13.10  Compliance with Section 162(m)

If any provision of the Plan would cause the Awards granted to a Covered 
Person not to constitute qualified Performance- Based Compensation under 
Section 162(m) of the Code, that provision, insofar as it pertains to the 
Covered Person, shall be severed from, and shall be deemed not to be a part 
of, this Plan, but the other provisions hereof shall remain in full force 
and effect.
<PAGE>
                                                                <PAGE> 31

                                                             Exhibit (10) I.


                  EASTMAN KODAK COMPANY BOARD OF DIRECTORS
              EXECUTIVE COMPENSATION AND DEVELOPMENT COMMITTEE

                             February 13, 1997


       RESOLVED: That Section 19.1 of the Eastman Kodak Company 1995 Omnibus 
Long-Term Compensation Plan is hereby amended to read as follows:

19.1   Nonassignability

       (a). In General.  Except as otherwise determined by the Committee or 
            as otherwise provided in Subsection (b) below, no Awards or any 
            other payment under the Plan shall be subject to any manner to 
            alienation, anticipation, sale, transfer (except by will or the 
            laws of descent and distribution), assignment, pledge, or 
            encumbrance, nor shall any Award be payable to or exercisable by 
            anyone other than the Participant to whom it was granted.

       (b). Nonqualified Stock Options.  The Committee shall have the 
            discretionary authority to grant Awards of nonqualified stock 
            options or amend outstanding Awards of nonqualified stock 
            options to provide that they be transferable, subject to such 
            terms and conditions as the Committee shall establish.  In 
            addition to any such terms and conditions, the following terms 
            and conditions shall apply to all transfers of nonqualified 
            stock options:

            1.   Permissible Transferors.  The only Participants permitted 
                 to transfer their nonqualified stock options are those 
                 Participants who are corporate officers of Kodak on the 
                 date of the transfer of their nonqualified stock option.

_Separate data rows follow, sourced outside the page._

/-- BIT1_OFF (R149). -/
def Obligations.BitOneOffRule : Prop :=
  ∀ s : State,
    (countAfter s ≤ 63 → portsSettled s → exec .bit1Off s = .next (stayed s)) ∧
    (63 < countAfter s → s.acc.toNat + countAfter s ≤ 0xFFFF → s.cur.toInt = -1 →
      exec .bit1Off s = .next { s with
      st := codeStopOn, acc := BitVec.ofNat 16 (s.acc.toNat + countAfter s), cnt := 0#16
      duty := 70#8, tmrEn := s.armed, tmrClr := false, effects := [.pwmDuty 70#8] }) ∧
    (63 < countAfter s → s.acc.toNat + countAfter s ≤ 0xFFFF → 0 ≤ s.cur.toInt →
      exec .bit1Off s = .next { s with
      st := codeBitOn, acc := BitVec.ofNat 16 (s.acc.toNat + countAfter s), cnt := 0#16
      curbit := s.dc.getLsbD s.cur.toInt.toNat, cur := s.cur - 1#6
      duty := 70#8, tmrEn := s.armed, tmrClr := false, effects := [.pwmDuty 70#8] }) ∧
    (63 < countAfter s → countAfter s ≤ 0xFFFF → 0xFFFF < s.acc.toNat + countAfter s →
      s.faults = [] → s.tmrClr = false → exec .bit1Off s = .next (stuckOn (.accOverflow s.st s.acc (cntNext s)) s)) ∧
    (63 < countAfter s → s.acc.toNat + countAfter s ≤ 0xFFFF → s.cur.toInt < -1 → s.faults = [] →
      ∃ t, exec .bit1Off s = .next t ∧ t.faults = [.cursorRange s.cur] ∧ t.st = s.st ∧ t.cur = s.cur ∧
        t.curbit = s.curbit ∧ t.effects = [])

/-- STOP_ON (R150): CLOSE-FRAME. -/
def Obligations.StopOnRule : Prop :=
  ∀ s : State,
    (countAfter s ≤ 21 → portsSettled s → exec .stopOn s = .next (stayed s)) ∧
    (21 < countAfter s → s.acc.toNat + countAfter s ≤ 4095 → exec .stopOn s = .next { s with
      st := codeStopOff, budget := BitVec.ofNat 16 (4095 - (s.acc.toNat + countAfter s)), acc := 0#16, cnt := 0#16
      duty := 0#8, tmrEn := s.armed, tmrClr := false, effects := [.pwmDuty 0#8] }) ∧
    (21 < countAfter s → countAfter s ≤ 0xFFFF → 4095 < s.acc.toNat + countAfter s →
      s.faults = [] → s.tmrClr = false → exec .stopOn s = .next (stuckOn (.budgetUnderflow (s.acc.toNat + countAfter s)) s))

/-- STOP_OFF (R151): the button's sample in the exit cycle chooses a repeat frame, with `acc` untouched, or
TERMINATE. -/
def Obligations.StopOffRule : Prop :=
  ∀ s : State,
    (countAfter s ≤ s.budget.toNat → portsSettled s → exec .stopOff s = .next (stayed s)) ∧
    (s.budget.toNat < countAfter s → countAfter s ≤ 0xFFFF → s.btnN = false → exec .stopOff s = .next { s with
      st := codeRptOn, cnt := 0#16, cur := 31#6
      duty := 70#8, tmrEn := s.armed, tmrClr := false, effects := [.btnRead true, .pwmDuty 70#8] }) ∧
    (s.budget.toNat < countAfter s → countAfter s ≤ 0xFFFF → s.btnN = true → exec .stopOff s = .next { s with
      st := codeIdle, cnt := 0#16, acc := 0#16, cur := 31#6, armed := false
      duty := 0#8, tmrEn := false, tmrClr := false, effects := [.btnRead false, .tmrDisarm] })

/-- RPT_ON (R152). -/
def Obligations.RepeatOnRule : Prop :=
  ∀ s : State,
    (countAfter s ≤ 340 → portsSettled s → exec .rptOn s = .next (stayed s)) ∧
    (340 < countAfter s → s.acc.toNat + countAfter s ≤ 0xFFFF → exec .rptOn s = .next { s with
      st := codeRptOff, acc := BitVec.ofNat 16 (s.acc.toNat + countAfter s), cnt := 0#16
      duty := 0#8, tmrEn := s.armed, tmrClr := false, effects := [.pwmDuty 0#8] }) ∧
    (340 < countAfter s → countAfter s ≤ 0xFFFF → 0xFFFF < s.acc.toNat + countAfter s →
      s.faults = [] → s.tmrClr = false → exec .rptOn s = .next (stuckOn (.accOverflow s.st s.acc (cntNext s)) s))

/-- RPT_OFF (R153). -/
def Obligations.RepeatOffRule : Prop :=
  ∀ s : State,
    (countAfter s ≤ 85 → portsSettled s → exec .rptOff s = .next (stayed s)) ∧
    (85 < countAfter s → s.acc.toNat + countAfter s ≤ 0xFFFF → exec .rptOff s = .next { s with
      st := codeStopOn, acc := BitVec.ofNat 16 (s.acc.toNat + countAfter s), cnt := 0#16
      duty := 70#8, tmrEn := s.armed, tmrClr := false, effects := [.pwmDuty 70#8] }) ∧
    (85 < countAfter s → countAfter s ≤ 0xFFFF → 0xFFFF < s.acc.toNat + countAfter s →
      s.faults = [] → s.tmrClr = false → exec .rptOff s = .next (stuckOn (.accOverflow s.st s.acc (cntNext s)) s))

/-- The reserved codes (R154): IllegalState with the code in `st` is recorded, no register changes and no effect is
emitted. -/
def Obligations.ReservedCodesRecordIllegalState : Prop :=
  ∀ (s : State) (low : BitVec 2), countAfter s ≤ 0xFFFF → s.faults = [] → s.tmrClr = false →
    exec .reserved1001 s = .next (stuckOn (.illegalState s.st) s) ∧
    exec .reserved1011 s = .next (stuckOn (.illegalState s.st) s) ∧
    exec (.reserved11xx low) s = .next (stuckOn (.illegalState s.st) s)

/-- CounterOverflow (40_tick_source.md R101, R103) comes before any state rule (60_exceptions.md R207), IllegalState's
included; and a micro-operation that takes `cnt'` records it by itself. -/
def Obligations.CounterOverflowComesFirst : Prop :=
  ∀ (s : State) (i : Instr), 0xFFFF < countAfter s → s.faults = [] →
    (i.format = .state → s.tmrClr = false → exec i s = .next (stuckOn (.counterOverflow s.st) s)) ∧
    (i ∈ [.accumulateAndReset, .closeFrame, .stay] → exec i s = .next { s with faults := [.counterOverflow s.st] })
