-- ==== Sys2Proof/Laws/State.lean ====
section
/-! SUPPORT. One lemma per field of State per shared update of Machine/Ops.lean and Machine/Environment.lean, so that no
proof unfolds a record update. -/

namespace Sys2Proof.Laws

open Sys2Proof.Machine

/-! ### raiseFault -/

@[simp] theorem raiseFault_st (f : Fault) (s : State) : (raiseFault f s).st = s.st := rfl
@[simp] theorem raiseFault_cnt (f : Fault) (s : State) : (raiseFault f s).cnt = s.cnt := rfl
@[simp] theorem raiseFault_acc (f : Fault) (s : State) : (raiseFault f s).acc = s.acc := rfl
@[simp] theorem raiseFault_budget (f : Fault) (s : State) : (raiseFault f s).budget = s.budget := rfl
@[simp] theorem raiseFault_cur (f : Fault) (s : State) : (raiseFault f s).cur = s.cur := rfl
@[simp] theorem raiseFault_curbit (f : Fault) (s : State) : (raiseFault f s).curbit = s.curbit := rfl
@[simp] theorem raiseFault_armed (f : Fault) (s : State) : (raiseFault f s).armed = s.armed := rfl
@[simp] theorem raiseFault_dc (f : Fault) (s : State) : (raiseFault f s).dc = s.dc := rfl
@[simp] theorem raiseFault_faults (f : Fault) (s : State) : (raiseFault f s).faults = recordFault s.faults f := rfl
@[simp] theorem raiseFault_duty (f : Fault) (s : State) : (raiseFault f s).duty = s.duty := rfl
@[simp] theorem raiseFault_tmrEn (f : Fault) (s : State) : (raiseFault f s).tmrEn = s.tmrEn := rfl
@[simp] theorem raiseFault_tmrClr (f : Fault) (s : State) : (raiseFault f s).tmrClr = s.tmrClr := rfl
@[simp] theorem raiseFault_effects (f : Fault) (s : State) : (raiseFault f s).effects = s.effects := rfl
@[simp] theorem raiseFault_rst (f : Fault) (s : State) : (raiseFault f s).rst = s.rst := rfl
@[simp] theorem raiseFault_tick (f : Fault) (s : State) : (raiseFault f s).tick = s.tick := rfl
@[simp] theorem raiseFault_btnN (f : Fault) (s : State) : (raiseFault f s).btnN = s.btnN := rfl
@[simp] theorem raiseFault_clkPerTick (f : Fault) (s : State) : (raiseFault f s).clkPerTick = s.clkPerTick := rfl
@[simp] theorem raiseFault_tmrLeft (f : Fault) (s : State) : (raiseFault f s).tmrLeft = s.tmrLeft := rfl
@[simp] theorem raiseFault_tickNo (f : Fault) (s : State) : (raiseFault f s).tickNo = s.tickNo := rfl
@[simp] theorem raiseFault_button (f : Fault) (s : State) : (raiseFault f s).button = s.button := rfl
@[simp] theorem raiseFault_cycle (f : Fault) (s : State) : (raiseFault f s).cycle = s.cycle := rfl
@[simp] theorem raiseFault_replay (f : Fault) (s : State) : (raiseFault f s).replay = s.replay := rfl

/-! ### beginCycle -/

@[simp] theorem beginCycle_st (s : State) : (beginCycle s).st = s.st := rfl
@[simp] theorem beginCycle_cnt (s : State) : (beginCycle s).cnt = s.cnt := rfl
@[simp] theorem beginCycle_acc (s : State) : (beginCycle s).acc = s.acc := rfl
@[simp] theorem beginCycle_budget (s : State) : (beginCycle s).budget = s.budget := rfl
@[simp] theorem beginCycle_cur (s : State) : (beginCycle s).cur = s.cur := rfl
@[simp] theorem beginCycle_curbit (s : State) : (beginCycle s).curbit = s.curbit := rfl
@[simp] theorem beginCycle_armed (s : State) : (beginCycle s).armed = s.armed := rfl
@[simp] theorem beginCycle_dc (s : State) : (beginCycle s).dc = s.dc := rfl
@[simp] theorem beginCycle_faults (s : State) : (beginCycle s).faults = s.faults := rfl
@[simp] theorem beginCycle_duty (s : State) : (beginCycle s).duty = s.duty := rfl
@[simp] theorem beginCycle_tmrEn (s : State) : (beginCycle s).tmrEn = s.tmrEn := rfl
@[simp] theorem beginCycle_tmrClr (s : State) : (beginCycle s).tmrClr = false := rfl
@[simp] theorem beginCycle_effects (s : State) : (beginCycle s).effects = [] := rfl
@[simp] theorem beginCycle_rst (s : State) : (beginCycle s).rst = s.rst := rfl
@[simp] theorem beginCycle_tick (s : State) : (beginCycle s).tick = s.tick := rfl
@[simp] theorem beginCycle_btnN (s : State) : (beginCycle s).btnN = s.btnN := rfl
@[simp] theorem beginCycle_clkPerTick (s : State) : (beginCycle s).clkPerTick = s.clkPerTick := rfl
@[simp] theorem beginCycle_tmrLeft (s : State) : (beginCycle s).tmrLeft = s.tmrLeft := rfl
@[simp] theorem beginCycle_tickNo (s : State) : (beginCycle s).tickNo = s.tickNo := rfl
@[simp] theorem beginCycle_button (s : State) : (beginCycle s).button = s.button := rfl
@[simp] theorem beginCycle_cycle (s : State) : (beginCycle s).cycle = s.cycle := rfl
@[simp] theorem beginCycle_replay (s : State) : (beginCycle s).replay = s.replay := rfl

/-! ### driveOutputs -/

@[simp] theorem driveOutputs_st (s : State) : (driveOutputs s).st = s.st := rfl
@[simp] theorem driveOutputs_cnt (s : State) : (driveOutputs s).cnt = s.cnt := rfl
@[simp] theorem driveOutputs_acc (s : State) : (driveOutputs s).acc = s.acc := rfl
@[simp] theorem driveOutputs_budget (s : State) : (driveOutputs s).budget = s.budget := rfl
@[simp] theorem driveOutputs_cur (s : State) : (driveOutputs s).cur = s.cur := rfl
@[simp] theorem driveOutputs_curbit (s : State) : (driveOutputs s).curbit = s.curbit := rfl
@[simp] theorem driveOutputs_armed (s : State) : (driveOutputs s).armed = s.armed := rfl
@[simp] theorem driveOutputs_dc (s : State) : (driveOutputs s).dc = s.dc := rfl
@[simp] theorem driveOutputs_faults (s : State) : (driveOutputs s).faults = s.faults := rfl
@[simp] theorem driveOutputs_duty (s : State) : (driveOutputs s).duty = dutyFor (gate s) := rfl
@[simp] theorem driveOutputs_tmrEn (s : State) : (driveOutputs s).tmrEn = s.armed := rfl
@[simp] theorem driveOutputs_tmrClr (s : State) : (driveOutputs s).tmrClr = s.tmrClr := rfl
@[simp] theorem driveOutputs_effects (s : State) : (driveOutputs s).effects = s.effects := rfl
@[simp] theorem driveOutputs_rst (s : State) : (driveOutputs s).rst = s.rst := rfl
@[simp] theorem driveOutputs_tick (s : State) : (driveOutputs s).tick = s.tick := rfl
@[simp] theorem driveOutputs_btnN (s : State) : (driveOutputs s).btnN = s.btnN := rfl
@[simp] theorem driveOutputs_clkPerTick (s : State) : (driveOutputs s).clkPerTick = s.clkPerTick := rfl
@[simp] theorem driveOutputs_tmrLeft (s : State) : (driveOutputs s).tmrLeft = s.tmrLeft := rfl
@[simp] theorem driveOutputs_tickNo (s : State) : (driveOutputs s).tickNo = s.tickNo := rfl
@[simp] theorem driveOutputs_button (s : State) : (driveOutputs s).button = s.button := rfl
@[simp] theorem driveOutputs_cycle (s : State) : (driveOutputs s).cycle = s.cycle := rfl
@[simp] theorem driveOutputs_replay (s : State) : (driveOutputs s).replay = s.replay := rfl

/-! ### stayWith -/

@[simp] theorem stayWith_st (c : BitVec 17) (s : State) : (stayWith c s).st = s.st := rfl
@[simp] theorem stayWith_cnt (c : BitVec 17) (s : State) : (stayWith c s).cnt = c.setWidth 16 := rfl
@[simp] theorem stayWith_acc (c : BitVec 17) (s : State) : (stayWith c s).acc = s.acc := rfl
@[simp] theorem stayWith_budget (c : BitVec 17) (s : State) : (stayWith c s).budget = s.budget := rfl
@[simp] theorem stayWith_cur (c : BitVec 17) (s : State) : (stayWith c s).cur = s.cur := rfl
@[simp] theorem stayWith_curbit (c : BitVec 17) (s : State) : (stayWith c s).curbit = s.curbit := rfl
@[simp] theorem stayWith_armed (c : BitVec 17) (s : State) : (stayWith c s).armed = s.armed := rfl
@[simp] theorem stayWith_dc (c : BitVec 17) (s : State) : (stayWith c s).dc = s.dc := rfl
@[simp] theorem stayWith_faults (c : BitVec 17) (s : State) : (stayWith c s).faults = s.faults := rfl
@[simp] theorem stayWith_duty (c : BitVec 17) (s : State) : (stayWith c s).duty = s.duty := rfl
@[simp] theorem stayWith_tmrEn (c : BitVec 17) (s : State) : (stayWith c s).tmrEn = s.tmrEn := rfl
@[simp] theorem stayWith_tmrClr (c : BitVec 17) (s : State) : (stayWith c s).tmrClr = s.tmrClr := rfl
@[simp] theorem stayWith_effects (c : BitVec 17) (s : State) : (stayWith c s).effects = s.effects := rfl
@[simp] theorem stayWith_rst (c : BitVec 17) (s : State) : (stayWith c s).rst = s.rst := rfl
@[simp] theorem stayWith_tick (c : BitVec 17) (s : State) : (stayWith c s).tick = s.tick := rfl
@[simp] theorem stayWith_btnN (c : BitVec 17) (s : State) : (stayWith c s).btnN = s.btnN := rfl
@[simp] theorem stayWith_clkPerTick (c : BitVec 17) (s : State) : (stayWith c s).clkPerTick = s.clkPerTick := rfl
@[simp] theorem stayWith_tmrLeft (c : BitVec 17) (s : State) : (stayWith c s).tmrLeft = s.tmrLeft := rfl
@[simp] theorem stayWith_tickNo (c : BitVec 17) (s : State) : (stayWith c s).tickNo = s.tickNo := rfl
@[simp] theorem stayWith_button (c : BitVec 17) (s : State) : (stayWith c s).button = s.button := rfl
@[simp] theorem stayWith_cycle (c : BitVec 17) (s : State) : (stayWith c s).cycle = s.cycle := rfl
@[simp] theorem stayWith_replay (c : BitVec 17) (s : State) : (stayWith c s).replay = s.replay := rfl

            2.   Permissible Transferees.  Transfers shall only be permitted 
                 to: (i) the Participant's "Immediate Family Members," as 
                 that term is defined in Subsection (b)(9) below; (ii) a 
                 trust or trusts for the exclusive benefit of such Immediate 
                 Family Members; or (iii) a family partnership or family 
                 limited partnership in which such Immediate Family Members 
                 are the only partners.

            3.   No Consideration.  All transfers shall be made for no 
                 consideration.

            4.   Subsequent Transfers.  Once a Participant transfers a 
                 nonqualified stock option, any subsequent transfer of such 
                 transferred option shall, notwithstanding Section 
                 19.1(b)(1) to the contrary, be permitted provided, however, 
                 such subsequent transfer complies with all of the terms and 
                 conditions of this Section 19.1, with the exception of 
                 Section 19.1(b)(1).

            5.   Transfer Agent.  In order for a transfer to be effective, 
                 the Committee's designated transfer agent must be used to 
                 effectuate the transfer.  The costs of such transfer agent 
                 shall be borne solely by the transferor.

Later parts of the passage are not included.